The Cork Constitution (CC) is a rugby union club based in Cork, playing in Division 1A of the All-Ireland League. It was founded by staff of the Cork Constitution newspaper. Since the paper did not publish on Sundays, the staff were looking for activities to pursue on Saturday afternoons. In the summer, cricket was played, while in the winter, rugby was the designated activity. The team currently plays in Temple Hill, Ballintemple.

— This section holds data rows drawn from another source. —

-- ==== Sys2Proof/Tests/Slice0.lean ====
section
/-! SUPPORT. Tests/Slice0.lean: tests on single steps, with values from the worked examples of the
spec, and for each statement with hypotheses a state and operands that meet them, clause by clause at
boundary values. -/

namespace Sys2Proof.Tests

set_option Elab.async false

open Sys2Proof Sys2Proof.Machine

/-! ### Small states -/

/-- A RUNNING part with four free tiles and nothing else. -/
def running : State :=
  { State.reset with
    control := ⟨.running, 0, false, false, 0, .mbit1⟩
    pins := ⟨false, false, false, false, true, false, true⟩
    pool := ⟨[10, 11, 12, 13], [], []⟩ }

/-- The frame of the tests, with SEQ 7. -/
def req (kind : Byte) (body : List Byte) : Request := ⟨7, kind, body, 0⟩

/-- A state with one WAITING frame. -/
def asked (s : State) (kind : Byte) (body : List Byte) : State :=
  s.withLink { s.link with inbound := [req kind body] }

/-- A LIVE double-banked surface of 16 × 8 pixels, two tiles a bank. -/
def panel : Surface :=
  { surfaceFree with
    state := .live, width := 16, height := 8, banks := 2, front := [0, 1], back := [2, 3]
    live := attrsDefault 16 8 }

/-- A LIVE single-banked surface of one tile. -/
def single : Surface :=
  { surfaceFree with
    state := .live, width := 8, height := 8, banks := 1, front := [4], live := attrsDefault 8 8 }

/-- The panel is surface 1 and the single-banked surface is surface 0. -/
def shown : State := (running.setSurf 1 panel).setSurf 0 single

/-- A canvas of 8 × 8 pixels, INTERNAL, P = 4000. -/
def canvas : Canvas := ⟨8, 8, black, .internal, 4000, .rise⟩

/-- The clock runs: FREE_RUN, frame 5, the last boundary at moment 0, P just over. -/
def ticking : State :=
  { shown with
    now := 96000
    timing := ⟨.freeRun, 5, some 0, none, 0, 0, 0, true⟩
    scan := ⟨some canvas, stagedCanvasNone, true, some 3, some canvas.lineSlot, none⟩ }

/-- The clock follows FIN. -/
def following (st : TimingState) (now : Time) (edge : Option Time) (good : Nat) : State :=
  { ticking with now := now, timing := ⟨st, 5, some 0, edge, good, 0, 1, true⟩ }

/-- A job on surface 0 that fills all of its one tile. -/
def job : FillJob := ⟨3, 0, 0, 0, 8, 8, ⟨1, 2, 3⟩, [(0, true)], 0⟩

/-- A commit of surface 1 alone. -/
def swapping : Commit := ⟨9, false, false, false, none, [1]⟩

/-- An R565 stream on the whole of surface 1. -/
def stream : Stream :=
  ⟨1, 0, 0, 16, 8, .r565, none, .wrap, .down, 0, 0, 0, [], false, 0⟩

/-- The stream stands in slot 0. -/
def streaming : State := (shown.setSurf 1 { panel with stream := some 0 }).setSlot 0 (some stream)

/-- A property of the next state. -/
def after (o : Host.Outcome State Fault Refusal) (p : State → Bool) : Bool :=
  match o with
  | .next t => p t
  | .fault _ | .refused _ => false

/-- The status and body of the newest queued reply. -/
def answerOf (s : State) : Option (Status × List Byte) :=
  s.link.outbound.getLast?.bind fun f =>
    match f with
    | .reply _ r _ => some (r.status, r.body)
    | .notice _ _ _ => none

/-- The reply to a request on a state. -/
def replyOf (i : Instr) (s : State) : Option (Status × List Byte) :=
  match exec i s with
  | .next t => answerOf t
  | .fault _ | .refused _ => none

/-! ### Well-formedness and the table's words -/

/-- Ten line bits with a high start bit are no character. -/
theorem test_wellFormed_refuses_high_start_bit : WellFormed (.rxByte 0x3FF#10) = false := by decide

theorem test_wellFormed_takes_character : WellFormed (.rxByte (characterOf 0xA5)) = true := by decide

/-- No row of the table has bits. -/
theorem test_no_word_spells_a_command : decodeTableWord 16 0x1234 = none := by decide

theorem test_withFetchWord_changes_nothing : running.withFetchWord 8 1 = running := rfl

/-! ### Encoding (R159, R140) -/

/-- The nine ASCII digits of R159. -/
theorem test_crc_of_digits :
    crcOf [0x31, 0x32, 0x33, 0x34, 0x35, 0x36, 0x37, 0x38, 0x39] = 0x29B1 := by decide +kernel

theorem test_crc_of_nothing : crcOf [] = 0xFFFF := by decide

/-- A byte goes least significant bit first between the start and the stop bit. -/
theorem test_character_of_sync : characterOf 0xA5 = 0b1101001010#10 := by decide

/-- The frames of Section 10.1: 7 + LEN and 9 + LEN bytes. -/
theorem test_frame_lengths :
    (hostFrameBytes 1 2 [0]).length = 8 ∧ (partFrameBytes 1 2 3 4 [0]).length = 10 := by decide

/-! ### Part control -/

/-- R168. -/
theorem test_identify : replyOf .identify (asked running 0x01 []) =
    some (.ok, [0x20, 0x51, 1, 32, 0, 16, 8, 4, 4, 8, 32, 0, 4]) := by decide

/-- Table 10-12: 39 bytes with no commit and no job; the free-list length stands at offset 7. -/
theorem test_status_layout : (replyOf .status (asked running 0x02 [0])).map
    (fun r => (r.1, r.2.length, (r.2.drop 7).take 2)) = some (.ok, 39, [4, 0]) := by decide

/-- R169: a clear flag of 2 is refused. -/
theorem test_status_bad_flag : replyOf .status (asked running 0x02 [2]) = some (.badField, []) := by
  decide

theorem test_reset_pending : after (exec .reset (asked running 0x03 []))
    (fun t => t.control.state == .resetPending && answerOf t == some (.ok, [])) = true := by decide

/-- R135: the new k, the old k, the counter and the state. -/
theorem test_notify : replyOf .notify (asked ticking 0x04 [60]) =
    some (.ok, [60, 0, 5, 0, 0, 0, 1]) := by decide

theorem test_pinReset_holds : after (exec .pinReset ticking)
    (fun t => t.control.state == .held && t.timing == timingReset) = true := by decide

theorem test_powerFail_holds : after (exec .powerFail ticking)
    (fun t => t.control.state == .held && !t.pins.powerGood) = true := by decide

/-- R166, R167: power first, then RSTN; the straps 10 name 6 Mbit/s. -/
theorem test_rstnRelease_starts : after
    (exec .rstnRelease { State.reset with
      pins := ⟨false, false, true, false, false, false, true⟩ })
    (fun t => t.control.state == .starting && t.control.rate == .mbit6) = true := by decide

theorem test_powerGood_waits_for_rstn : after (exec .powerGood State.reset)
    (fun t => t.control.state == .held && t.control.freshPower) = true := by decide

/-- R166: the first HELLO after power has reason POWER and notice sequence 0. -/
theorem test_hello_power : after
    (exec .hello { running with control := ⟨.starting, 0, false, true, 0, .mbit1⟩ })
    (fun t => t.link.outbound == [.notice 0x60 0 (0 :: capacities)]) = true := by decide

/-! ### The link -/

/-- R140: 0xA5 in HUNT begins a frame. -/
theorem test_rxByte_sync : after (exec (.rxByte (characterOf 0xA5)) running)
    (fun t => t.link.framer.state == .length) = true := by decide

/-- A whole IDENTIFY frame joins the WAITING frames. -/
theorem test_rxByte_frame : after (receive (hostFrameBytes 7 0x01 []) running)
    (fun t => t.link.inbound == [frameOf 7 0x01 []] && t.link.framer.state == .hunt) = true := by
  decide +kernel

theorem test_badKind : replyOf .badKind (asked running 0x60 []) = some (.badKind, [0x60]) := by decide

Due to the introduction of professional rugby union, and its success at producing players who go on to obtain Munster contracts, Con, like many other senior rugby clubs in Ireland, has been unable to field a full strength side for a number of years. In this period though, Con have remained competitive, reaching the final of the All-Ireland League on six occasions since 2001 inclusive; losing in 2001 to Dungannon, losing in 2002 to Shannon, again losing in 2004 to Shannon and losing in 2007 to Garryowen, winning the elusive third title in 2008 on beating Garryowen in Musgrave Park and capturing a fourth title when beating St. Mary's by 17 points to 10 after extra time in Dubarry Park in May 2010.
This 2010 League victory led by Evan Ryan completed an AIL double as Con had already won the AIL cup earlier in the season. The All-Ireland Bateman Cup, played between the Provincial Cup winners, was re-inaugurated in 2005-06, and Constitution have now won six times.

Honours
All-Ireland League: 6
1990–91, 1998–99, 2007-08, 2009–10, 2016–17, 2018–19
All-Ireland Cup: 7
2005–06, 2009–10, 2012–13, 2013–14, 2014–15, 2015–16, 2016–17
Munster Senior Cup: 30
1905–07, 1910, 1922–23, 1928–29, 1932–33, 1942–43, 1945–46, 1956–57, 1960–61, 1964–65, 1966–67, 1969–70, 1972–73, 1982–83, 1984–85, 1988–89, 2008–09, 2012–13, 2013–14, 2014–15, 2015–16, 2016–17 2018–19 2019–20
Munster Senior League 
1912 (shared), 1914 (shared), 1922, 1923, 1927, 1939, 1953, 1957, 1964, 1965, 1966, 1967, 1968, 1969, 1970, 1971, 1972, 1975, 1976, 1977, 1979, 1984, 1987, 1988, 1998

Notable players

 Stephen Archer
 Michael Bradley
 Paul Burke
 Rory Burke
 David Corkery
 Jack Crowley
 John Daly
 Shane Daly
 Jody Danaher
 Scott Deasy
 Ivan Dineen
 Len Dineen
 Garrett Fitzgerald
 Denis Fogarty
 John Fogarty
 Seán French
 Tom Gleeson
 Brian Hayes
 Billy Holland
 Jonathan Holland
 Anthony Horgan
 Darragh Hurley
 Gerry Hurley
 John Kelly
 Alex Kendellen
 Ralph Keyes
 Tom Kiernan
 Denis Leamy
 Donal Lenihan
 Cian Mahony
 Conor Mahony
 Jeremy Manning
 Paul McCarthy
 Alex McHenry
 Tommy Moroney
 Frank Murphy
 Kenny Murphy
 Noel F. Murphy
 Noel A. A. Murphy
 Ian Murray
 Ian Nagle
 Ross Noonan
 Kevin O'Byrne
 Donncha O'Callaghan
 Ultan O'Callaghan
 Liam O'Connor
 Mick O'Driscoll
 Ronan O'Gara
 Pat O'Hara
 David O'Mahony
 Peter O'Mahony
 Brian O'Meara
 John O'Neill
 Conrad O'Sullivan
 John Poland
 Brian Roche
 Mike Ross
 John Ryan
 Tim Ryan
 Frankie Sheahan
 Bodo Sieber
 Brian Toland
 Brian Walsh
 Duncan Williams
 Simon Zebo

References

External links
Cork Constitution official site

Irish rugby union teams
Rugby clubs established in 1892
Rugby union clubs in County Cork
Senior Irish rugby clubs (Munster)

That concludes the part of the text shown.